Human granulocytotropic anaplasmosis (HGA) is a zoonotic tick-borne bacterial infection caused by Anaplasma phagocytophilum. While most cases are reported from North America, HGA has been recognized as an emerging disease in several regions of the world in recent decades. Most available data comes from case reports, case series and retrospective studies, while prospective studies and clinical trials are largely lacking. To obtain a clearer picture of the currently known epidemiologic distribution, clinical and paraclinical presentation, diagnostic aspects, complications, therapeutic aspects, and outcomes of HGA, we systematically reviewed the literature and analyzed and summarized the data. Cases of HGA are reported from all continents except from Antarctica. HGA primarily presents as an unspecific febrile illness (88.5% of the cases) often accompanied by thrombocytopenia (71.8% of the cases), abnormal liver injury tests (66.7% of the cases), and leukopenia (49.8% of the cases). Although we found complications reported in a total of 40.5% of the reviewed cases and severe and even life-threatening complications are not infrequent (e.g. acute renal failure 9.8%, multi organ failure 7.5%, ARDS 6.3%, a.o.), sequelae are rare (2.1% of the cases) and lethality is low (3.0% of the cases).
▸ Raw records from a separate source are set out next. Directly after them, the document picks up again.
-- ==== Sys2Proof/Word.lean ====
section
/-! DEFINITION. The word types of CORE: bytes, 32-bit words, 16-byte blocks (as the `be128` integer of
their bytes, R44), and the four-word registers `X` and `K` (R14, R15). -/

namespace Sys2Proof

/-- An 8-bit byte. -/
abbrev Byte := BitVec 8

/-- A 32-bit word, bit 0 the least significant (00_scope.md section 4). -/
abbrev Word := BitVec 32

/-- A 16-byte block in the `be128` reading: byte 0 is the most significant (R41, R44). -/
abbrev Block := BitVec 128

/-- Four 32-bit words: the cipher's working register `X[0..3]` (R14), the key-schedule register
`K[0..3]` (R15), or the system parameter `FK[0..3]` (R89). -/
structure Quad where
  w0 : Word
  w1 : Word
  w2 : Word
  w3 : Word
deriving DecidableEq, Repr

end Sys2Proof
end

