-- ==== Sys2Proof/Machine/State.lean ====
section
/-! DEFINITION. The state of CORE as plain data (R10 to R27), the reasons a step can stop, and the state after
reset (R27, R231). -/

namespace Sys2Proof.Machine

/-- The error code of a command, field `STATUS.ERR` (R201). The values 8 to 15 are never produced (U15). -/
inductive Err where
  | noError
  | invalidKeyLength
  | invalidCiphertextLength
  | invalidPadding
  | authenticationFailed
  | illegalCommand
  | keyNotLoaded
  | lengthRange
deriving DecidableEq, Repr

/-- The phase of a multi-phase command, named by the phases 0 to 5 of R180. -/
inductive Phase where
  | keyPrefix
  | hashSubkey
  | initialCounter
  | ghash
  | compare
  | ctr
deriving DecidableEq, Repr

/-- The working state (R10 (c), R14, R15, R17, R18, R25), alive only while a command runs. -/
structure Work where
  /-- `X[lane][0..3]`, one four-word register per lane (R14, R140). -/
  x : List Quad
  /-- `K[0..3]` (R15). -/
  k : Quad
  /-- `RND`, the rounds already applied (R17). -/
  rnd : Nat
  /-- `BLK`, the block being processed (R17). -/
  blk : Nat
  /-- The phase (R17, R180). -/
  phase : Phase
  /-- `H`, the hash subkey (R18). -/
  h : Block
  /-- `J0`, the initial counter block (R18). -/
  j0 : Block
  /-- `CB`, the running counter block (R18). -/
  cb : Block
  /-- `Y`, the GHASH accumulator (R18). -/
  y : Block
  /-- The recomputed tag of `GCMDEC` (R25). -/
  tag : Block
deriving DecidableEq, Repr

/-- The working state at reset and after every completion: all 0 (R25, R27). `X` is then the one register
that exists in every strategy. DESIGN CHOICE (log 14): phase 0 and a zero tag, which the spec does not state. -/
def Work.zero : Work where
  x := [⟨0, 0, 0, 0⟩]
  k := ⟨0, 0, 0, 0⟩
  rnd := 0
  blk := 0
  phase := .keyPrefix
  h := 0
  j0 := 0
  cb := 0
  y := 0
  tag := 0

/-- The bytes of one buffer that have been written since reset: (index, byte) pairs, indexes strictly
rising (R24). -/
abbrev Memory := List Host.Cell

/-- The state of CORE and of its host port. -/
structure State where
  /-- The configuration record (R7), constant. The model's own field (log 1). -/
  cfg : Config
  /-- `STATUS.BUSY` (R21). -/
  busy : Bool
  /-- `STATUS.DONE` (R21). -/
  done : Bool
  /-- `STATUS.ERR` (R21, R201). -/
  err : Err
  /-- `RK_VALID` (R13). -/
  rkValid : Bool
  /-- `TBL_VALID` (R16). -/
  tblValid : Bool
  /-- `CMDW`, the latched command word (R17, R20). -/
  cmdw : Word
  /-- `KEY_LEN` (R22). -/
  keyLen : Word
  /-- `IV_LEN` (R22). -/
  ivLen : Word
  /-- `AAD_LEN` (R22). -/
  aadLen : Word
  /-- `IN_LEN` (R22). -/
  inLen : Word
  /-- `OUT_LEN` (R22). -/
  outLen : Word
  /-- `TAG_IN[0..3]` (R19). -/
  tagIn : Vector Word 4
  /-- `TAG_OUT[0..3]` (R19). -/
  tagOut : Vector Word 4
  /-- Has `GCMENC` succeeded since reset? Until then `TAG_OUT` reads as a free value (R27). The model's own
  field (log 8). -/
  tagOutWritten : Bool
  /-- `RK[0..31]` (R12). -/
  rk : Vector Word 32
  /-- `TBL_D[0..255]` (R16). -/
  tblD : Vector Word 256
  /-- `TBL_K[0..255]` (R16). -/
  tblK : Vector Word 256
  /-- `KEYBUF` (R24). -/
  keyBuf : Memory
  /-- `IVBUF` (R24). -/
  ivBuf : Memory
  /-- `AADBUF` (R24). -/
  aadBuf : Memory
  /-- `INBUF` (R24). -/
  inBuf : Memory
  /-- `OUTBUF` (R24). -/
  outBuf : Memory
  /-- The working state (R10 (c)). -/
  work : Work
  /-- What the host and the reset input will do, in arrival order (R49). The model's own field (log 2). -/
  inputs : List Input
  /-- What the host port has returned, newest first. The model's own field (log 2). -/
  responses : List PortData
  /-- Host steps still to come before the running command completes (R243, U19). The model's own field
  (log 3). -/
  delay : Nat
  /-- How many fresh free values have been drawn. The model's own field (log 10). -/
  fresh : Nat
  /-- How many resets there have been since the first; the free reset contents depend on it. The model's own
  field (log 6). -/
  epoch : Nat
deriving DecidableEq, Repr

/-- The machine never faults: the spec has no trap, and an error is a completed command with a non-zero `ERR`
(R200); no behaviour is stuck (93_implementation_defined.md). Nobody raises a fault, so the type is empty: safe. -/
inductive Fault
deriving DecidableEq, Repr

/-- What the spec calls undefined and gives no effect (R45, U17: "a model refuses it"). -/
inductive Refusal where
  /-- Raised by an arm of `exec` for an instruction without a meaning; no arm raises it now. Safe: the run stops. -/
  | notModelled (mnemonic : String)
  /-- Raised by a host access to the register block that is not an aligned 32-bit word at an offset up to 0x0FC
  (R45, U17). Safe: the run stops where the spec defines nothing. -/
  | undefinedRegisterAccess (width offset : Nat)
  /-- Raised by a host access to a buffer that is wider than a byte or beyond its capacity (R45, U17). Safe: the
  run stops where the spec defines nothing. -/
  | undefinedBufferAccess (buffer : Buffer) (width index : Nat)
deriving DecidableEq, Repr

/-- The state after reset (R27, R231). The spec leaves `RK`, the tables, `TAG_OUT` and all buffers unspecified:
DESIGN CHOICE (logs 6 to 9): the registers store 0 and are not read as such, the buffers list nothing. -/
def State.reset : State where
  cfg := Config.standard
  busy := false
  done := false
  err := .noError
  rkValid := false
  tblValid := false
  cmdw := 0
  keyLen := 0
  ivLen := 0
  aadLen := 0
  inLen := 0
  outLen := 0
  tagIn := Vector.replicate 4 0
  tagOut := Vector.replicate 4 0
  tagOutWritten := false
  rk := Vector.replicate 32 0
  tblD := Vector.replicate 256 0
  tblK := Vector.replicate 256 0
  keyBuf := []
  ivBuf := []
  aadBuf := []
  inBuf := []
  outBuf := []
  work := Work.zero
  inputs := []
  responses := []
  delay := 0
  fresh := 0
  epoch := 0

end Sys2Proof.Machine
end

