-- ==== Sys2Proof/Machine/Dispatch.lean ====
section
/-! DEFINITION. `exec`: one arm per command, each a call of that command's meaning. -/

namespace Sys2Proof.Machine

/-- The engine's `complete` step for a legal command (R243). -/
def exec (i : Instr) (s : State) : Host.Outcome State Fault Refusal :=
  match i with
  | .keyexpD => Sys2Proof.Machine.execKeyexpD s
  | .keyexpT => Sys2Proof.Machine.execKeyexpT s
  | .tblgen => Sys2Proof.Machine.execTblgen s
  | .encblkD kx => Sys2Proof.Machine.execEncblkD kx s
  | .encblkT kx => Sys2Proof.Machine.execEncblkT kx s
  | .encblkB kx => Sys2Proof.Machine.execEncblkB kx s
  | .decblkD kx => Sys2Proof.Machine.execDecblkD kx s
  | .decblkT kx => Sys2Proof.Machine.execDecblkT kx s
  | .decblkB kx => Sys2Proof.Machine.execDecblkB kx s
  | .encD pad kx => Sys2Proof.Machine.execEncD pad kx s
  | .encT pad kx => Sys2Proof.Machine.execEncT pad kx s
  | .encB pad kx => Sys2Proof.Machine.execEncB pad kx s
  | .decD pad kx => Sys2Proof.Machine.execDecD pad kx s
  | .decT pad kx => Sys2Proof.Machine.execDecT pad kx s
  | .decB pad kx => Sys2Proof.Machine.execDecB pad kx s
  | .gcmencD kx => Sys2Proof.Machine.execGcmencD kx s
  | .gcmencT kx => Sys2Proof.Machine.execGcmencT kx s
  | .gcmencB kx => Sys2Proof.Machine.execGcmencB kx s
  | .gcmdecD kx => Sys2Proof.Machine.execGcmdecD kx s
  | .gcmdecT kx => Sys2Proof.Machine.execGcmdecT kx s
  | .gcmdecB kx => Sys2Proof.Machine.execGcmdecB kx s

end Sys2Proof.Machine
end

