-- ==== Sys2Proof/Machine/Flags.lean ====
section
/-! DEFINITION. The one flag register, `STATUS` (R21), and the error codes (R201). -/

namespace Sys2Proof.Machine

/-- The value of `STATUS.ERR` for an error (R201). -/
def Err.code : Err → BitVec 4
  | .noError => 0
  | .invalidKeyLength => 1
  | .invalidCiphertextLength => 2
  | .invalidPadding => 3
  | .authenticationFailed => 4
  | .illegalCommand => 5
  | .keyNotLoaded => 6
  | .lengthRange => 7

/-- `STATUS` as the host reads it: bit 0 `BUSY`, 1 `DONE`, 2 `RK_VALID`, 3 `TBL_VALID`, 11:8 `ERR`, the
reserved bits 0 (R21). -/
def State.status (s : State) : Word :=
  (0 : BitVec 20) ++ s.err.code ++ (0 : BitVec 4) ++ BitVec.ofBool s.tblValid ++ BitVec.ofBool s.rkValid ++
    BitVec.ofBool s.done ++ BitVec.ofBool s.busy

end Sys2Proof.Machine
end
Treatment with doxycycline shows a rapid response, with the fever subsiding in the majority of patients within one day of starting treatment. Unlike in human monocytotropic ehrlichiosis (HME), reports of opportunistic infections complicating HGA are rare. HGA during pregnancy does not appear to be associated with unfavorable outcomes. In addition, our analysis provides some evidence that HGA may differ in clinical aspects and laboratory characteristics in different regions of the world. Overall, the data analyzed indicates a non-negligible bias in reporting/publication, so a certain degree of caution is required when generalizing the data.

摘要

人粒细胞无形体病(HGA)是一种由嗜吞噬细胞无形体引起的人畜共患蜱传细菌性传染病。虽然大多数病例报告来自北美,但在过去几十年中,HGA 已被认为是世界上几个地区的一种新兴疾病。大多数可用数据来自病例报告、病例系列和回顾性研究,而前瞻性研究和临床试验则非常缺乏。为了更清楚地了解目前已知的流行病学分布、临床和临床前表现、诊断方面、并发症、治疗方面和 HGA 的结果,我们系统地回顾了文献,并对数据进行了分析和总结。除南极洲外,各大洲均有 HGA 病例报告。HGA 主要表现为非特异性发热性疾病(88.5%的病例),常伴有血小板减少症(71.8%的病例)、异常肝功能试验(66.7%的病例)和白细胞减少症(49.8%的病例)。尽管我们发现 40.5%的综述病例中报告了并发症,严重甚至危及生命的并发症并不罕见(例如急性肾衰竭 9.8%、多器官衰竭 7.5%、ARDS 6.3%等),但后遗症罕见(2.1%的病例),死亡率低(3.0%的病例)。多西环素治疗反应迅速,大多数患者在开始治疗的一天内体温下降。与人类单核细胞埃立克体病(HME)不同,HGA 并发机会性感染的报告很少。妊娠期 HGA 似乎与不良结局无关。此外,我们的分析提供了一些证据表明,HGA 在世界不同地区的临床方面和实验室特征可能存在差异。总体而言,分析数据表明报告/发表存在不可忽视的偏差,因此在概括数据时需要一定程度的谨慎。